Since at least 2016, news about American politics has contained things we older folks never thought we’d ever hear. During his campaign for president in 2016, which Trump won despite losing the popular vote, he said again and again that he could lose only if the election were “rigged.” He said the same thing during his reelection bid in 2020, which he lost. When he lost both the popular vote and the electoral college vote in that election, he didn’t just claim that the election had been rigged. He set out to do everything he could to overturn the legitimate election result that put Trump out of office and put Biden in office. He tried numerous lawsuits, all of which failed. He tried to threaten state officials into falsifying their state’s election result. He concocted a scheme to  send fake electors and election results to the federal government. He tried to get Vice President Pence unlawfully to block Congress’ certification of the electoral college vote. Pence refused, which may be the only decent thing he’s ever done in public life. When all of his efforts to overturn the legitimate results of a free and fair election failed, he incited a seditious mob and sent them to attack the United States Capitol in an effort to stop Congress from certifying the election results.

Now Trump is running for the presidency again. And once again he says that he can lose only if the election is rigged. Not only that. He continues to claim that he actually won the 2020 presidential election in a landslide and that his victory was stolen from him. We all know that that claim is not only false, it is downright absurd. It would be funny if it weren’t so dangerous. Yet Trump continues to make it. Millions of his minions continue to accept it as true despite the fact that there is not one shred of evidence to support it. These unthinking, gullible people will no doubt also fall for Trump’s inevitable claim that, if he loses the 2024 election, it too was rigged and a victory was once again stolen from him.

All of that suggests that American democracy is at least seriously ill, but there is more.
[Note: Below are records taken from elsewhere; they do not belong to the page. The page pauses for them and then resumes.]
/-- Two steps for each received byte. -/
theorem EchoReady.returns (h : EchoReady s ch) (hp : s.pending = [.echo])
    (hroom : ch.txq.length + ch.rxq.length ≤ fifoCap s.config ch) :
    ∃ t, runsTo (2 * ch.rxq.length) s t ∧ t.pending = [.echo] ∧
      QueuesBecome s t s.config.chA { ch with txq := ch.txq ++ ch.rxq, rxq := [] } := by
  obtain ⟨rx, hrx⟩ : ∃ rx, ch.rxq = rx := ⟨_, rfl⟩
  induction rx generalizing s ch with
  | nil =>
    have hsame : ({ ch with txq := ch.txq ++ ch.rxq, rxq := [] } : Channel) = ch := by
      rw [hrx, List.append_nil, ← hrx]
    rw [hsame, hrx]
    exact ⟨s, rfl, hp, .refl h.quiet h.channel⟩
  | cons b q ih =>
    rw [hrx, List.length_cons] at hroom
    obtain ⟨t, hread, htake, hp₁⟩ := h.step_reads hp hrx
    have ht := h.next htake
    have hconfig : t.config = s.config := congrArg SoftView.config htake.soft
    obtain ⟨u, hsend, hput, hp₂⟩ := ht.step_sends hp₁ (by rw [hconfig]; simp only [fifoCap] at hroom ⊢; omega)
    have hu := ht.next hput
    rw [hconfig] at hput
    have hconfig' : u.config = s.config := congrArg SoftView.config (hput.soft.trans htake.soft)
    obtain ⟨v, hrest, hp₃, hlast⟩ := ih hu hp₂
      (by rw [hconfig']; simp only [fifoCap, List.length_append, List.length_singleton] at hroom ⊢; omega) rfl
    refine ⟨v, ?_, hp₃, ?_⟩
    · rw [hrx, List.length_cons, Nat.mul_succ]
      exact runsTo_succ.2 ⟨t, hread, runsTo_succ.2 ⟨u, hsend, hrest⟩⟩
    · rw [hconfig'] at hlast
      simpa [hrx] using (htake.trans hput).trans hlast

/-- Settles O55, by `EchoReady.returns`. -/
theorem echoReturnsEveryByte : Obligations.EchoReturnsEveryByte := by
  intro s ch hwf hq hp hn hc hch hroom
  obtain ⟨t, hrun, hp', hqueues⟩ := EchoReady.returns ⟨hwf, hq, hn, hc, hch⟩ hp hroom
  exact ⟨t, hrun, hp', hqueues.soft, hqueues.hidden.trans (hidden_setChannel ..)⟩

end Sys2Proof.Machine
end

section
/-! SUPPORT. The service from BOOTING to CLOCK_READY (44_serial_echo_service.md R205, R206): the bring-up of the clock
with the rest of the service behind it. -/

namespace Sys2Proof.Machine

/-! The bring-up inside a longer command. -/

namespace ReachesWait

variable {s off on gate u : State} {h : configWf s.config = true} {reads : List BusEvent} {n : Nat}

theorem clkStep_gate (r : ReachesWait h off on gate u reads n) (hk : s.clkStep = 0) : gate.clkStep = 8 := by
  have hstep : u.clkStep = s.clkStep + 8 := congrArg SoftView.clkStep r.softWait
  have hwait : u.clkStep = gate.clkStep := congrArg SoftView.clkStep r.wait.soft
  rw [← hwait, hstep, hk]

theorem config_gate (r : ReachesWait h off on gate u reads n) : gate.config = s.config :=
  r.powered.went.config.trans r.config_on

/-- The micro-steps before the wait run to their end, whatever comes after the bring-up. -/
theorem run_to_gate (r : ReachesWait h off on gate u reads n) (hk : s.clkStep = 0) (rest : List Micro) :
    runMicros (bringUpSteps s.config ++ rest) (clearResult s) =
      runMicros (.clkWait :: bypassOffStep s.config :: rest) gate := by
  have hoff : off.clkStep = s.clkStep + 5 := congrArg SoftView.clkStep r.unpowered.soft
  have hon : on.clkStep = 6 := by rw [r.pllOn.clkStep, hoff, hk]
  have hrun_off := r.unpowered.run ((pllOnUpdate h).micro s.config 5 ::
    (clkMicros s.config 6 (poweredUpdates h) ++ (.clkWait :: bypassOffStep s.config :: rest)))
  have hrun_on := r.pllOn.run (clkMicros s.config 6 (poweredUpdates h) ++ (.clkWait :: bypassOffStep s.config :: rest))
  have hrun_gate := r.powered.run (.clkWait :: bypassOffStep s.config :: rest)
  rw [clearResult_config, clearResult_clkStep, hk] at hrun_off
  rw [r.config_off, hoff, hk] at hrun_on
  rw [r.config_on, hon] at hrun_gate
  exact hrun_off.trans (hrun_on.trans hrun_gate)

end ReachesWait

/-- A clock micro-step that ends a command well does so inside a longer one. -/
theorem runMicros_clk {k : Nat} {stage : Option ClkStage} {a st cl : Word} {s t : State}
    (h : runMicros [.clk k stage a st cl] s = .next (setPending t [])) :
    ∃ ms, ∀ rest, runMicros (.clk k stage a st cl :: rest) s = runMicros rest (setPending t ms) := by
  obtain ⟨p, u, hmicro, -⟩ := runMicros_cons h
  obtain rfl : p = .done := by
    have hrun := hmicro
    rw [runMicro] at hrun
    split at hrun
    · obtain ⟨_, _, _, hdone⟩ := bind_ok hrun
      cases hdone
      rfl
    · cases hrun
  have heq : setPending u [] = setPending t [] := by
    have hnext := (runMicros_done hmicro).symm.trans h
    rwa [runMicros_nil, Host.Outcome.next.injEq] at hnext
  have hu : u = setPending t u.pending :=
    calc u = setPending (setPending u []) u.pending := rfl
      _ = setPending t u.pending := by rw [heq]; rfl
  exact ⟨u.pending, fun rest => hu ▸ runMicros_done hmicro⟩

theorem BroughtUp.setPending {s u t : State} {h : configWf s.config = true} (b : BroughtUp h u t) (ms : List Micro) :
    BroughtUp h u (setPending t ms) :=
  ⟨{ b.went with }, b.alt, b.legacy, b.soft, { b.lockFollows with }⟩

/-- The bring-up with `rest` behind it: it completes and `rest` runs, or the wait stays pending with `rest` (R150,
R160). -/
theorem bringUp_runs {s : State} (h : configWf s.config = true) (hk : s.clkStep = 0) :
    ∃ off on gate u reads n, ReachesWait h off on gate u reads n ∧
      ((u.risPllLock = true ∧ ∃ t, BroughtUp h u t ∧
          ∀ rest, runMicros (bringUpSteps s.config ++ rest) (clearResult s) = runMicros rest t) ∨
        (u.risPllLock = false ∧ u.schedule = [] ∧
          ∀ rest, runMicros (bringUpSteps s.config ++ rest) (clearResult s) =
            .next (setPending u (.clkWait :: bypassOffStep s.config :: rest)))) := by
  obtain ⟨off, on, gate, _, _, _, r₀, -⟩ := bringUp_reachesWait h hk
  have hl : layoutWf gate.config.layout = true := by rw [r₀.config_gate]; exact configWf_layout h
  obtain ⟨u, reads, n, hpolled, hwait⟩ := clkWait_cases hl (r₀.clkStep_gate hk)
  have r : ReachesWait h off on gate u reads n := { r₀ with wait := hpolled }
  refine ⟨off, on, gate, u, reads, n, r, ?_⟩
  obtain ⟨hris, hdone⟩ | ⟨hris, hsched, hpending⟩ := hwait
  · obtain ⟨t, hrun, b⟩ := r.broughtUp
    obtain ⟨ms, hrest⟩ := runMicros_clk hrun
    exact .inl ⟨hris, _, b.setPending ms, fun rest =>
      (r.run_to_gate hk rest).trans ((runMicros_done hdone).trans (hrest rest))⟩
  · exact .inr ⟨hris, hsched, fun rest => (r.run_to_gate hk rest).trans (runMicros_wait hpending)⟩

/-! CLOCK_READY (R205). -/

/-- The state when `n` idle steps have passed and the service has reached a stage, with `ms` still to be done. -/
def stageReached (n : Nat) (st : SvcStage) (ms : List Micro) (s : State) : State :=
  setPending (setSvcStage (idle n s) st) ms

/-- A pulse, a stage of the service, and the end of the step. -/
theorem runMicros_reachStage (color : Byte) (st : SvcStage) (rest : List Micro) (s : State) :
    runMicros (.led color :: .stage st :: .yield :: rest) s =
      .next (stageReached s.config.ledPulseSpins st rest s) := rfl

section

variable {s : State} (n : Nat) (st : SvcStage) (ms : List Micro)

theorem stageReached_soft (s : State) : (stageReached n st ms s).soft = { s.soft with svcStage := st } := by
  rw [← idle_soft n s]
  rfl

theorem stageReached_sent (s : State) (c : Nat) : sent (stageReached n st ms s) c = sent s c := idle_sent n s c

theorem stageReached_locked (h : s.pllLocked = true) : (stageReached n st ms s).pllLocked = true :=
  locked_agents.idle n s h

theorem ClockProgrammed.stageReached (h : ClockProgrammed s) : ClockProgrammed (stageReached n st ms s) := by
  have hregs : clockRegs (Machine.stageReached n st ms s).soft = clockRegs s.soft := by rw [stageReached_soft]; rfl
  exact h.of_regs hregs (idle_sticky n h.risPllLock)

theorem ClockUp.stageReached (h : ClockUp s) : ClockUp (stageReached n st ms s) :=
  (h.toClockProgrammed.stageReached n st ms).clockUp (stageReached_locked n st ms h.pllLocked)

theorem ChannelUp.stageReached {c : Nat} {bi : BitVec 16} {bf : BitVec 6} {fifo : Bool} (h : ChannelUp s c bi bf fifo) :
    ChannelUp (stageReached n st ms s) c bi bf fifo :=
  h.of_regs (idle_config n s) (idle_clocked n s (.uart c .dr))
    (by rw [stageReached_soft])

end

/-- What follows the bring-up in the service. -/
def afterBringUp (c : Config) : List Micro :=
  .led c.colorClockReady :: .stage .clockReady :: .yield :: (channelsSteps c ++ greetingSteps c)

theorem serviceSteps_eq (c : Config) : serviceSteps c = bringUpSteps c ++ afterBringUp c := by
  simp [serviceSteps, afterBringUp]

theorem exec_runEchoService {s : State} (hstage : s.svcStage = .booting) (hk : s.clkStep = 0) :
    exec .runEchoService s = runMicros (bringUpSteps s.config ++ afterBringUp s.config) (clearResult s) := by
  rw [← serviceSteps_eq]
  exact if_pos ⟨hstage, hk⟩

/-- What the service leaves at CLOCK_READY, which it reaches from `s` when the wait has ended in `u`. -/
structure ClockReached {s : State} (h : configWf s.config = true) (u w : State) : Prop where
  programmed : ClockProgrammed w
  sent : ∀ c, sent w c = sent u c
  soft : w.soft = { s.soft with
    clkLegacy := w.clkLegacy, clkAlt := w.clkAlt, clkStep := 10, clkStage := .dividerActive, svcStage := .clockReady }
  locked : LockInStep u → w.pllLocked = true

/-- The pulse after the bring-up, and CLOCK_READY. -/
theorem BroughtUp.clockReached {s u t : State} {h : configWf s.config = true} (b : BroughtUp h u t)
    (hconfig : u.config = s.config) (hris : u.risPllLock = true) (n : Nat) (ms : List Micro) :
    ClockReached h u (stageReached n .clockReady ms t) where
  programmed := (b.clockProgrammed hconfig hris).stageReached n .clockReady ms
  sent c := (stageReached_sent n .clockReady ms t c).trans (b.went.sent c)
  soft := by
    have hsoft := stageReached_soft n .clockReady ms t
    rw [b.soft] at hsoft
    rw [show (stageReached n .clockReady ms t).clkLegacy = t.clkLegacy from congrArg SoftView.clkLegacy hsoft,
      show (stageReached n .clockReady ms t).clkAlt = t.clkAlt from congrArg SoftView.clkAlt hsoft, hsoft]
  locked hstep := stageReached_locked n .clockReady ms ((b.lockFollows.inStep hstep).trans (b.went.sticky hris))

/-- From reset the lock is in step with the status bit when the wait ends. -/
theorem ReachesWait.lockInStep_of_atReset {s off on gate u : State} {h : configWf s.config = true}
    {reads : List BusEvent} {n : Nat} (r : ReachesWait h off on gate u reads n) (hr : s.AtReset) : LockInStep u := by
  obtain ⟨hlocked, hris⟩ := r.unlocked_on (pllOff_of_atReset hr)
  exact r.lockFollows.2.inStep (hlocked.trans hris.symm)

/-- Settles O51: the bring-up by `bringUp_runs`, CLOCK_READY by `BroughtUp.clockReached`, and whether the wait ends as
for `BRING_UP_CLOCK` alone. -/
theorem serviceBringsTheClockUpFirst : Obligations.ServiceBringsTheClockUpFirst := by
  intro s h hstage hk
  have hexec := exec_runEchoService hstage hk
  obtain ⟨off, on, gate, u, reads, n, r, ⟨hris, t, b, hrun⟩ | ⟨hris, hsched, hrun⟩⟩ := bringUp_runs h hk
  · have w := b.clockReached r.wentWait.config hris t.config.ledPulseSpins
      (channelsSteps s.config ++ greetingSteps s.config)
    have hend := hexec.trans ((hrun _).trans (runMicros_reachStage ..))
    refine ⟨_, hend, .inl ⟨rfl, w.programmed.risPllLock, rfl⟩, fun _ => rfl,
      fun _ => ⟨w.programmed, w.programmed.clockUp, fun c => ?_, w.soft⟩, fun hr => ⟨⟨fun _ => ?_, fun _ => rfl⟩,
      fun _ => w.programmed.clockUp (w.locked (r.lockInStep_of_atReset hr))⟩⟩
    · exact (w.sent c).trans (r.wentWait.sent c)
    · exact (r.lockDue_iff_lockComes (pllOff_of_atReset hr)).1 (.inl hris)
  · have hnotDue : ¬ lockDue u := by rw [lockDue_of_ended (.inr hsched), hris]; exact Bool.false_ne_true
    have hstep : u.clkStep = s.clkStep + 8 := congrArg SoftView.clkStep r.softWait
    have hbooting : u.svcStage = .booting := (congrArg SoftView.svcStage r.softWait).trans hstage
    have hready : u.svcStage ≠ .clockReady := by rw [hbooting]; exact nofun
    refine ⟨_, hexec.trans (hrun _), .inr ⟨hbooting, by rw [setPending_clkStep, hstep, hk], hris, hsched, rfl⟩,
      fun hw => absurd (r.lockDue_of_waitEnds hw) hnotDue, fun ht => absurd ht hready,
      fun hr => ⟨⟨fun ht => absurd ht hready, fun hcomes => ?_⟩, fun ht => absurd ht hready⟩⟩
    exact absurd ((r.lockDue_iff_lockComes (pllOff_of_atReset hr)).2 hcomes) hnotDue

end Sys2Proof.Machine
end

section
/-! SUPPORT. The service from CLOCK_READY to CHANNELS_READY (44_serial_echo_service.md R206): two runs of
`UART_CONFIGURE` inside one command, which leave the clock, and the second the first one's channel, as they were. -/

namespace Sys2Proof.Machine

/-! The lock (R31). -/

/-- Between `s` and `t` a locked PLL fell out of lock by a write of a clock-control register at most. -/
def LockKept (s t : State) : Prop :=
  t.config = s.config ∧ ∃ tr, t.trace = s.trace ++ tr ∧
    (noWriteTo (addrOf s.config.layout .legacy) tr = true → noWriteTo (addrOf s.config.layout .alt) tr = true →
      s.pllLocked = true → t.pllLocked = true)

theorem lockKept_of_same {s t : State} (hconfig : t.config = s.config) (htrace : t.trace = s.trace)
    (hlocked : s.pllLocked = true → t.pllLocked = true) : LockKept s t :=
  ⟨hconfig, [], by rw [htrace, List.append_nil], fun _ _ => hlocked⟩

theorem busRead_locked {a : Word} {s t : State} {v : ReadValue} (h : busRead a s = .ok v t)
    (hlocked : s.pllLocked = true) : t.pllLocked = true := by
  obtain ⟨r, u, -, -, hread, rfl⟩ := busRead_ok h
  have htick := locked_agents.tick s hlocked
  obtain rfl | rfl | ⟨c, ch, b, q, -, -, -, -, rfl⟩ := readReg_ok hread <;> exact htick

theorem busWrite_locked {a v : Word} {s t : State} (h : busWrite a v s = .ok () t)
    (hlegacy : a ≠ addrOf s.config.layout .legacy) (halt : a ≠ addrOf s.config.layout .alt)
    (hlocked : s.pllLocked = true) : t.pllLocked = true := by
  obtain ⟨r, u, hlocate, -, -, hwrite, rfl⟩ := busWrite_ok h
  obtain ⟨-, haddr⟩ := locate_mem hlocate
  have htick := locked_agents.tick s hlocked
  obtain ⟨rfl, -⟩ | ⟨rfl, -⟩ | ⟨-, rfl⟩ | ⟨-, rfl⟩ | ⟨p, g, pt, -, -, rfl⟩ | ⟨c, w, ch, -, -, hchannel⟩ :=
    writeReg_ok hwrite
  · exact absurd haddr.symm hlegacy
  · exact absurd haddr.symm halt
  · exact htick
  · exact htick
  · exact htick
  · obtain ⟨ch', rfl, -⟩ := writeChannel_ok hchannel
    exact htick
Republicans across the country but especially in the so-called “swing states” are putting in place election officials who may well come up with excuses not to certify a Harris win in their states. At least Georgia has put in place laws to make it easier for them to do that. For many of these MAGA zealots, the facts won’t matter. All that will matter is that they can find an excuse to do to Harris what Trump falsely claims has been done to him, namely, steal an election victory.

But wait, there’s more! MAGA zealots are attacking election officials and workers across the country. They say those officials and workers, many of whom are simply volunteers working to make our elections free and fair, are dishonest. They harass those officials with threatening phone calls. They send them envelopes containing some white powder that appears to be dangerous, though, thank God, so far none of it has been. In some states, MAGA zealots have won election to the office of Secretary of State, the official who oversees the electoral process.

All of which leads to one foundational question i.e., “What makes democracy work?” Democracy, after all, doesn’t have much of a track record in human history. Its roots go back at least to ancient Athens where some but not all citizens, all of them men, were able to cast votes in public elections. But around the world and across the millennia, democracies have been rare. They have also been rather easily subverted by politicians who want to rule in a thoroughly non-democratic way. Few democracies last for very long by historical standards. The United States has been a democracy, of sorts at least, for over 250 years, but we are a stark exception to the experience of the world in that respect. Democracy is clearly a rare and delicate thing in human history.

So what makes democracy work in the rare cases where it has in fact worked? The answer seems to be that only the support of democracy, or at least the acceptance of democracy, by the people of a nation with a democratic polity can make democracy work. There are always people in every democracy who want to subvert it, who want at least to distort it so that it works in their favor not in favor of the country’s citizens as a whole. The United States has always had such people. Up until Trump and the MAGA movement, those people have mostly been the very wealthy and the very large corporations who benefit from public policies that harm the rest of us.

Only the will of the American people, or at least most of them, through free and fair elections, has been able, at least at times, to keep the country’s anti-democratic forces at bay. We did it in 1865, when we abolished slavery nationwide. We did it in 1932, when we elected Franklin Delano Roosevelt president and gave him a Democratic congress. We have enacted weaker versions of our blocking special interests each time that we have elected a Democrat as president at least since FDR. We have also capitulated to the special interests. The best, or worst, example of our doing so was when we elected Ronald Reagan as president then reelected him despite his immensely harmful economic policies.[1]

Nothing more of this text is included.